SADC urges implementation of national policies
By Kombe Chimpinde in Addis Ababa
Fri 24 May 2013, 14:00 CAT

COMMENT - Maybe the MDC and MMD are listening. - Mrk

SOUTHERN African Development Community secretary general Tomaz Salomão says African states should exert their efforts in implementing clear independent strategies of managing domestic affairs away from reliance on regional integration or external intervention for development.

He said it was the sum of these efforts of different member states that would consolidate and strengthen integration to make it more beneficial.

Dr Salomão was responding to a question on what benefits member-states were accruing from the annual a thousand-dollar subscription to AU beyond the dream of liberalisation of fellow countries, which has now been achieved.

He said implementation of long term national visions and ensuring lasting peace was key for all member states of AU.

"We need to have a long term view, whether it is at national, regional or continental level," Dr Salomão said. "Today we are celebrating 50 years of AU, you look back, you take stock where we failed, where we had lack of clarity on how we managed our affairs and where we succeeded. We need to asses ourselves on how we manage to lift ourselves out of poverty, with better skills, better education, better health, quality of life and economic performance."

He cited an example of conflicts in Africa that continue to retard development of those citizens affected and earn the region a bad perception.

"It is how nationals of each country manage their internal problems. For instance, does AU (some member states) have internal fights?

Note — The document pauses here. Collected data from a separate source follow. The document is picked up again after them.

/-! ### byte -/

@[simp] theorem State.byte_of_setCtx (s : State) (x : Nat) (c : Ctx) (y_ : Nat) : (s.setCtx x c).byte y_ = s.byte y_ := rfl
@[simp] theorem State.byte_of_updCtx (s : State) (x : Nat) (f : Ctx → Ctx) (y_ : Nat) : (s.updCtx x f).byte y_ = s.byte y_ := rfl
@[simp] theorem State.byte_of_updCoord (s : State) (x : Nat) (f : Coord → Coord) (y_ : Nat) : (s.updCoord x f).byte y_ = s.byte y_ := rfl
@[simp] theorem State.byte_of_updGey (s : State) (x : Nat) (f : GeyCtx → GeyCtx) (y_ : Nat) : (s.updGey x f).byte y_ = s.byte y_ := rfl
@[simp] theorem State.byte_of_updExec (s : State) (x : Nat) (f : Exec → Exec) (y_ : Nat) : (s.updExec x f).byte y_ = s.byte y_ := rfl
@[simp] theorem State.byte_of_updPort (s : State) (i : Nat) (f : Port → Port) (y_ : Nat) : (s.updPort i f).byte y_ = s.byte y_ := rfl
@[simp] theorem State.byte_of_updCluster (s : State) (g : Nat) (f : Cluster → Cluster) (y_ : Nat) : (s.updCluster g f).byte y_ = s.byte y_ := rfl
@[simp] theorem State.byte_of_updMbx (s : State) (f : Mbx → Mbx) (y_ : Nat) : (s.updMbx f).byte y_ = s.byte y_ := rfl
@[simp] theorem State.byte_of_updRing (s : State) (n : Nat) (f : Ring → Ring) (y_ : Nat) : (s.updRing n f).byte y_ = s.byte y_ := rfl
@[simp] theorem State.byte_of_updFab (s : State) (f : Fab → Fab) (y_ : Nat) : (s.updFab f).byte y_ = s.byte y_ := rfl
@[simp] theorem State.byte_of_updTime (s : State) (f : Time → Time) (y_ : Nat) : (s.updTime f).byte y_ = s.byte y_ := rfl
@[simp] theorem State.byte_of_updRecov (s : State) (f : Recov → Recov) (y_ : Nat) : (s.updRecov f).byte y_ = s.byte y_ := rfl
@[simp] theorem State.byte_of_updCal (s : State) (f : Cal → Cal) (y_ : Nat) : (s.updCal f).byte y_ = s.byte y_ := rfl
@[simp] theorem State.byte_of_updDet (s : State) (f : Det → Det) (y_ : Nat) : (s.updDet f).byte y_ = s.byte y_ := rfl
@[simp] theorem State.byte_of_updTel (s : State) (f : Tel → Tel) (y_ : Nat) : (s.updTel f).byte y_ = s.byte y_ := rfl
@[simp] theorem State.byte_of_updEvr (s : State) (f : Evr → Evr) (y_ : Nat) : (s.updEvr f).byte y_ = s.byte y_ := rfl
@[simp] theorem State.byte_of_updId (s : State) (f : Ident → Ident) (y_ : Nat) : (s.updId f).byte y_ = s.byte y_ := rfl
@[simp] theorem State.byte_of_updFlash (s : State) (f : Flash → Flash) (y_ : Nat) : (s.updFlash f).byte y_ = s.byte y_ := rfl
@[simp] theorem State.byte_of_updGeyser (s : State) (f : Gey → Gey) (y_ : Nat) : (s.updGeyser f).byte y_ = s.byte y_ := rfl
@[simp] theorem State.byte_of_setCfg (s : State) (c : Cfg) (y_ : Nat) : (s.setCfg c).byte y_ = s.byte y_ := rfl
@[simp] theorem State.byte_of_updPorts (s : State) (f : KMap Port → KMap Port) (y_ : Nat) : (s.updPorts f).byte y_ = s.byte y_ := rfl
@[simp] theorem State.byte_of_updClus (s : State) (f : KMap Cluster → KMap Cluster) (y_ : Nat) : (s.updClus f).byte y_ = s.byte y_ := rfl
@[simp] theorem State.byte_of_updEvts (s : State) (f : KMap Nat → KMap Nat) (y_ : Nat) : (s.updEvts f).byte y_ = s.byte y_ := rfl
@[simp] theorem State.byte_of_spend (s : State) (n : Nat) (y_ : Nat) : (s.spend n).byte y_ = s.byte y_ := rfl
@[simp] theorem State.byte_of_updPins (s : State) (f : Pins → Pins) (y_ : Nat) : (s.updPins f).byte y_ = s.byte y_ := rfl
@[simp] theorem State.byte_of_updMgmt (s : State) (f : Mgmt → Mgmt) (y_ : Nat) : (s.updMgmt f).byte y_ = s.byte y_ := rfl
@[simp] theorem State.byte_of_updPwr (s : State) (f : Pwr → Pwr) (y_ : Nat) : (s.updPwr f).byte y_ = s.byte y_ := rfl
@[simp] theorem State.byte_of_updPwrCtx (s : State) (x : Nat) (f : PwrCtx → PwrCtx) (y_ : Nat) : (s.updPwrCtx x f).byte y_ = s.byte y_ := rfl
@[simp] theorem State.byte_of_updStage (s : State) (i : Nat) (f : Stage → Stage) (y_ : Nat) : (s.updStage i f).byte y_ = s.byte y_ := rfl
@[simp] theorem State.byte_of_setDom (s : State) (i : Nat) (d : DomSt) (y_ : Nat) : (s.setDom i d).byte y_ = s.byte y_ := rfl
@[simp] theorem State.byte_of_updPtp (s : State) (i : Nat) (f : PtpPort → PtpPort) (y_ : Nat) : (s.updPtp i f).byte y_ = s.byte y_ := rfl
@[simp] theorem State.byte_of_bump (s : State) (c : Ctr) (i n : Nat) (y_ : Nat) : (s.bump c i n).byte y_ = s.byte y_ := rfl
@[simp] theorem State.byte_of_emit (s : State) (e : Emit) (y_ : Nat) : (s.emit e).byte y_ = s.byte y_ := rfl
@[simp] theorem State.byte_of_sendCtrl (s : State) (a b c d e : Nat) (p : List Byte) (y_ : Nat) : (s.sendCtrl a b c d e p).byte y_ = s.byte y_ := rfl
@[simp] theorem State.byte_of_sendResp (s : State) (a b c d e : Nat) (p : Bool) (y_ : Nat) : (s.sendResp a b c d e p).byte y_ = s.byte y_ := rfl
@[simp] theorem State.byte_of_withLog (s : State) (l : Log) (y_ : Nat) : (s.withLog l).byte y_ = s.byte y_ := rfl
@[simp] theorem State.byte_of_record (s : State) (v : Event) (y_ : Nat) : (s.record v).byte y_ = s.byte y_ := rfl
@[simp] theorem State.byte_of_vendor (s : State) (r : Req) (c k : Nat) (p : List Byte) (y_ : Nat) : (s.vendor r c k p).byte y_ = s.byte y_ := rfl
@[simp] theorem State.byte_of_w1c (s : State) (r : Reg) (i m : Nat) (y_ : Nat) : (s.w1c r i m).byte y_ = s.byte y_ := rfl

/-! ### liveCtxs -/

@[simp] theorem State.liveCtxs_of_updPort (s : State) (i : Nat) (f : Port → Port) : (s.updPort i f).liveCtxs = s.liveCtxs := rfl
@[simp] theorem State.liveCtxs_of_updCluster (s : State) (g : Nat) (f : Cluster → Cluster) : (s.updCluster g f).liveCtxs = s.liveCtxs := rfl
@[simp] theorem State.liveCtxs_of_updMbx (s : State) (f : Mbx → Mbx) : (s.updMbx f).liveCtxs = s.liveCtxs := rfl
@[simp] theorem State.liveCtxs_of_updRing (s : State) (n : Nat) (f : Ring → Ring) : (s.updRing n f).liveCtxs = s.liveCtxs := rfl
@[simp] theorem State.liveCtxs_of_updFab (s : State) (f : Fab → Fab) : (s.updFab f).liveCtxs = s.liveCtxs := rfl
@[simp] theorem State.liveCtxs_of_updTime (s : State) (f : Time → Time) : (s.updTime f).liveCtxs = s.liveCtxs := rfl
@[simp] theorem State.liveCtxs_of_updRecov (s : State) (f : Recov → Recov) : (s.updRecov f).liveCtxs = s.liveCtxs := rfl
@[simp] theorem State.liveCtxs_of_updCal (s : State) (f : Cal → Cal) : (s.updCal f).liveCtxs = s.liveCtxs := rfl
@[simp] theorem State.liveCtxs_of_updDet (s : State) (f : Det → Det) : (s.updDet f).liveCtxs = s.liveCtxs := rfl
@[simp] theorem State.liveCtxs_of_updTel (s : State) (f : Tel → Tel) : (s.updTel f).liveCtxs = s.liveCtxs := rfl
@[simp] theorem State.liveCtxs_of_updEvr (s : State) (f : Evr → Evr) : (s.updEvr f).liveCtxs = s.liveCtxs := rfl
@[simp] theorem State.liveCtxs_of_updId (s : State) (f : Ident → Ident) : (s.updId f).liveCtxs = s.liveCtxs := rfl
@[simp] theorem State.liveCtxs_of_updFlash (s : State) (f : Flash → Flash) : (s.updFlash f).liveCtxs = s.liveCtxs := rfl
@[simp] theorem State.liveCtxs_of_updMem (s : State) (f : Mem → Mem) : (s.updMem f).liveCtxs = s.liveCtxs := rfl
@[simp] theorem State.liveCtxs_of_updGeyser (s : State) (f : Gey → Gey) : (s.updGeyser f).liveCtxs = s.liveCtxs := rfl
@[simp] theorem State.liveCtxs_of_setCfg (s : State) (c : Cfg) : (s.setCfg c).liveCtxs = s.liveCtxs := rfl
@[simp] theorem State.liveCtxs_of_updPorts (s : State) (f : KMap Port → KMap Port) : (s.updPorts f).liveCtxs = s.liveCtxs := rfl
@[simp] theorem State.liveCtxs_of_updClus (s : State) (f : KMap Cluster → KMap Cluster) : (s.updClus f).liveCtxs = s.liveCtxs := rfl
@[simp] theorem State.liveCtxs_of_updEvts (s : State) (f : KMap Nat → KMap Nat) : (s.updEvts f).liveCtxs = s.liveCtxs := rfl
@[simp] theorem State.liveCtxs_of_spend (s : State) (n : Nat) : (s.spend n).liveCtxs = s.liveCtxs := rfl
@[simp] theorem State.liveCtxs_of_updPins (s : State) (f : Pins → Pins) : (s.updPins f).liveCtxs = s.liveCtxs := rfl
@[simp] theorem State.liveCtxs_of_updMgmt (s : State) (f : Mgmt → Mgmt) : (s.updMgmt f).liveCtxs = s.liveCtxs := rfl
@[simp] theorem State.liveCtxs_of_updPwr (s : State) (f : Pwr → Pwr) : (s.updPwr f).liveCtxs = s.liveCtxs := rfl
@[simp] theorem State.liveCtxs_of_updPwrCtx (s : State) (x : Nat) (f : PwrCtx → PwrCtx) : (s.updPwrCtx x f).liveCtxs = s.liveCtxs := rfl
@[simp] theorem State.liveCtxs_of_updStage (s : State) (i : Nat) (f : Stage → Stage) : (s.updStage i f).liveCtxs = s.liveCtxs := rfl
@[simp] theorem State.liveCtxs_of_setDom (s : State) (i : Nat) (d : DomSt) : (s.setDom i d).liveCtxs = s.liveCtxs := rfl
@[simp] theorem State.liveCtxs_of_updPtp (s : State) (i : Nat) (f : PtpPort → PtpPort) : (s.updPtp i f).liveCtxs = s.liveCtxs := rfl
@[simp] theorem State.liveCtxs_of_bump (s : State) (c : Ctr) (i n : Nat) : (s.bump c i n).liveCtxs = s.liveCtxs := rfl
@[simp] theorem State.liveCtxs_of_emit (s : State) (e : Emit) : (s.emit e).liveCtxs = s.liveCtxs := rfl
@[simp] theorem State.liveCtxs_of_sendCtrl (s : State) (a b c d e : Nat) (p : List Byte) : (s.sendCtrl a b c d e p).liveCtxs = s.liveCtxs := rfl
@[simp] theorem State.liveCtxs_of_sendResp (s : State) (a b c d e : Nat) (p : Bool) : (s.sendResp a b c d e p).liveCtxs = s.liveCtxs := rfl
@[simp] theorem State.liveCtxs_of_writeBytes (s : State) (a : Nat) (bs : List Byte) : (s.writeBytes a bs).liveCtxs = s.liveCtxs := rfl
@[simp] theorem State.liveCtxs_of_clearRange (s : State) (a n : Nat) : (s.clearRange a n).liveCtxs = s.liveCtxs := rfl
@[simp] theorem State.liveCtxs_of_withLog (s : State) (l : Log) : (s.withLog l).liveCtxs = s.liveCtxs := rfl
@[simp] theorem State.liveCtxs_of_record (s : State) (v : Event) : (s.record v).liveCtxs = s.liveCtxs := rfl
@[simp] theorem State.liveCtxs_of_vendor (s : State) (r : Req) (c k : Nat) (p : List Byte) : (s.vendor r c k p).liveCtxs = s.liveCtxs := rfl
@[simp] theorem State.liveCtxs_of_w1c (s : State) (r : Reg) (i m : Nat) : (s.w1c r i m).liveCtxs = s.liveCtxs := rfl

end Sys2Proof.Machine
end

Yes, because we are failing to attend to our domestic problems in an
inclusive manner that is the problem in those countries where you have conflicts," Dr Salomão said.

"That is important to reflect on because there is a problem in how we are attending to our internal problems on those war-torn countries and we need to draw lessons from those errors, to improve,
it does not have anything to do with AU. If the parties concerned in the conflicts are failing to deal with them, AU only has the moral obligation to help and bring the parties together to talk and dialogue."

On how SADC, would fit into the new adopted '2063' vision of AU, which will be launched today and adopted at the 21st summit of heads of states and government, Dr Salomão said SADC was taking stock of the lessons that could be improved upon to develop the Southern African region.

He, however, emphasised the need for African states to concentrate on mobilising their domestic resources for development.

"They (partners) are here in Africa to deal with their own business. We need to have long term visions on how to do this," Dr Salomão said. "I understand and think that African countries have less than 50 years, in fifty years as a nation, you can't do much especially when you take in consideration what we inherited from the past. That is why there isneed for a clear strategy," said Dr Salomão.

Some of the states that are currently marred with internal conflicts are Mali, Sudan, Somalia, Sierra Leone, Madagascar, Egypt, Democratic Republic of Congo, Guinea Bissau and Sahrawi Republic (Western Sahara), which is still fighting to be independent.